Mais à cet instant, je me sens ridicule de ma réaction tout bonnement égoïste. J'ai l'impression de ne penser qu'à moi et non à l'enjeu que l'idée de Cayden pourrait représenter pour le concours. De plus, son regard insistant n'arrange rien.

De là où je suis, j'entends les ronchonnements d'Hunter et je me dis que j'ai de la chance d'avoir un partenaire aussi calme. D'ailleurs à l'arrivée de Serena, j'ai sentis Cayden se raidir. Je ne sais pas ce qu'il s'est passé avant qu'il n'arrive dans le studio et je ne préfère pas savoir par quels moyens il est entré dans les couloirs sans l'autorisation de Suzana...

Lorsque Serena reprend la parole pour la énième fois, je me force à l'écouter, cette fois-ci :

— Pour cette séance, la classe va être divisée en deux groupes. D'un côté, une partie des élèves qui ont déjà une idée pour leur projet vont venir l'élaborer avec moi en salle de danse. L'autre partie restera avec monsieur Boyd pour débloquer un peu ceux qui ont du mal à trouver l'inspiration.

— Bordel, on va se taper le vieux, j'entends râler Hunter. Tout ça, c'est à cause de toi.

En guise de réponse, Cole souffle. De notre côté, Cayden se retourne immédiatement vers moi et semble me supplier mentalement.
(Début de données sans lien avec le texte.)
theorem same_setRegion {l : List Part} {s0 s : State} (r : Nat) (x : Region)
    (h : [Part.regions] ⊆ l) : SameBut l s0 (setRegion r x s) ↔ SameBut l s0 s := by
  simp only [evs, List.map_cons, List.map_nil, List.cons_append, List.nil_append, List.append_nil, List.cons_subset, List.nil_subset, and_true, and_self] at h
  unfold setRegion
  repeat' first
    | simp only [↓same_ite, ↓same_record, h, or_true, true_or, ite_self, evs, List.map_cons, List.map_nil, List.cons_append, List.nil_append, List.append_nil, List.cons_subset, List.nil_subset, and_true, and_self]
    | with_reducible refine Iff.trans (same_forAll (fun k t => ?_)) ?_
    | with_reducible refine Iff.trans (same_foldl (fun k t => ?_)) ?_
    | split
    | with_reducible exact Iff.rfl

theorem same_leaveContract {l : List Part} {s0 s : State} (r : Nat) (e : Excl)
    (h : [Part.regions, .xing] ⊆ l) : SameBut l s0 (leaveContract r e s) ↔ SameBut l s0 s := by
  simp only [evs, List.map_cons, List.map_nil, List.cons_append, List.nil_append, List.append_nil, List.cons_subset, List.nil_subset, and_true, and_self] at h
  unfold leaveContract
  repeat' first
    | simp only [↓same_ite, ↓same_record, ↓same_disarmXings, ↓same_setRegion, h, or_true, true_or, ite_self, evs, List.map_cons, List.map_nil, List.cons_append, List.nil_append, List.append_nil, List.cons_subset, List.nil_subset, and_true, and_self]
    | with_reducible refine Iff.trans (same_forAll (fun k t => ?_)) ?_
    | with_reducible refine Iff.trans (same_foldl (fun k t => ?_)) ?_
    | split
    | with_reducible exact Iff.rfl

theorem same_autoExclude {l : List Part} {s0 s : State} (r : Nat)
    (h : [Part.flocks, .fold, .regions, .xing] ++ evs .flock [2, 9, 10] ++ evs .fold [9] ⊆ l) : SameBut l s0 (autoExclude r s) ↔ SameBut l s0 s := by
  simp only [evs, List.map_cons, List.map_nil, List.cons_append, List.nil_append, List.append_nil, List.cons_subset, List.nil_subset, and_true, and_self] at h
  unfold autoExclude
  repeat' first
    | simp only [↓same_ite, ↓same_record, ↓same_leaveContract, ↓same_raise, ↓same_updateSvc, h, or_true, true_or, ite_self, evs, List.map_cons, List.map_nil, List.cons_append, List.nil_append, List.append_nil, List.cons_subset, List.nil_subset, and_true, and_self]
    | with_reducible refine Iff.trans (same_forAll (fun k t => ?_)) ?_
    | with_reducible refine Iff.trans (same_foldl (fun k t => ?_)) ?_
    | split
    | with_reducible exact Iff.rfl

theorem same_snapPut {l : List Part} {s0 s : State} (set : Nat) (p : Port) (n : Snap)
    (h : [Part.snaps] ⊆ l) : SameBut l s0 (snapPut set p n s) ↔ SameBut l s0 s := by
  simp only [evs, List.map_cons, List.map_nil, List.cons_append, List.nil_append, List.append_nil, List.cons_subset, List.nil_subset, and_true, and_self] at h
  unfold snapPut
  repeat' first
    | simp only [↓same_ite, ↓same_record, h, or_true, true_or, ite_self, evs, List.map_cons, List.map_nil, List.cons_append, List.nil_append, List.append_nil, List.cons_subset, List.nil_subset, and_true, and_self]
    | with_reducible refine Iff.trans (same_forAll (fun k t => ?_)) ?_
    | with_reducible refine Iff.trans (same_foldl (fun k t => ?_)) ?_
    | split
    | with_reducible exact Iff.rfl

theorem same_setZone {l : List Part} {s0 s : State} (z : Nat) (v : ZoneSt)
    (h : [Part.zones] ⊆ l) : SameBut l s0 (setZone z v s) ↔ SameBut l s0 s := by
  simp only [evs, List.map_cons, List.map_nil, List.cons_append, List.nil_append, List.append_nil, List.cons_subset, List.nil_subset, and_true, and_self] at h
  unfold setZone
  repeat' first
    | simp only [↓same_ite, ↓same_record, h, or_true, true_or, ite_self, evs, List.map_cons, List.map_nil, List.cons_append, List.nil_append, List.append_nil, List.cons_subset, List.nil_subset, and_true, and_self]
    | with_reducible refine Iff.trans (same_forAll (fun k t => ?_)) ?_
    | with_reducible refine Iff.trans (same_foldl (fun k t => ?_)) ?_
    | split
    | with_reducible exact Iff.rfl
Il fronce les sourcils et se mordant la lèvre et je ne peux que le trouver craquant. L'aura qu'il dégage est surprenante.

— Quels groupes pensent être prêts pour venir avec moi ?

Je remarque aussitôt le groupe de Beryl qui lève la main et je me dégonfle. L'amie de Cayden aux cheveux roux, Wren, se hâte à lever la main et plusieurs groupes l'imitent. Je jette un regard en direction de Cayden qui semble attendre mon accord pour lever la main et je suis étonnée de la détermination dont il fait preuve. Ma respiration s'accélère quand je comprends que la décision repose sur mes épaules et je déteste ça.

Le regard de mon partenaire me brûle l'estomac. En croisant ses yeux marron, j'ai l'impression de me noyer dans l'immensité du doute. Je crains de ma décision et de la suite de l'aventure si j'accepte sa proposition. J'ai peur de rater, je suis effrayée à l'idée de ruiner notre projet et d'éliminer Cayden du concours. Mais quelque chose au fond de moi me pousse à lui faire confiance. Ce garçon qui m'a aidée lors de la fête, qui ne cesse de me sourire depuis notre rencontre mais qui semble tout aussi distant sait dans quoi il s'embarque. Il veut apprendre à danser, il veut découvrir cet univers, peu importe les conséquences.

C'est certainement pour cela que je prends mon courage à deux mains et que je lève la main.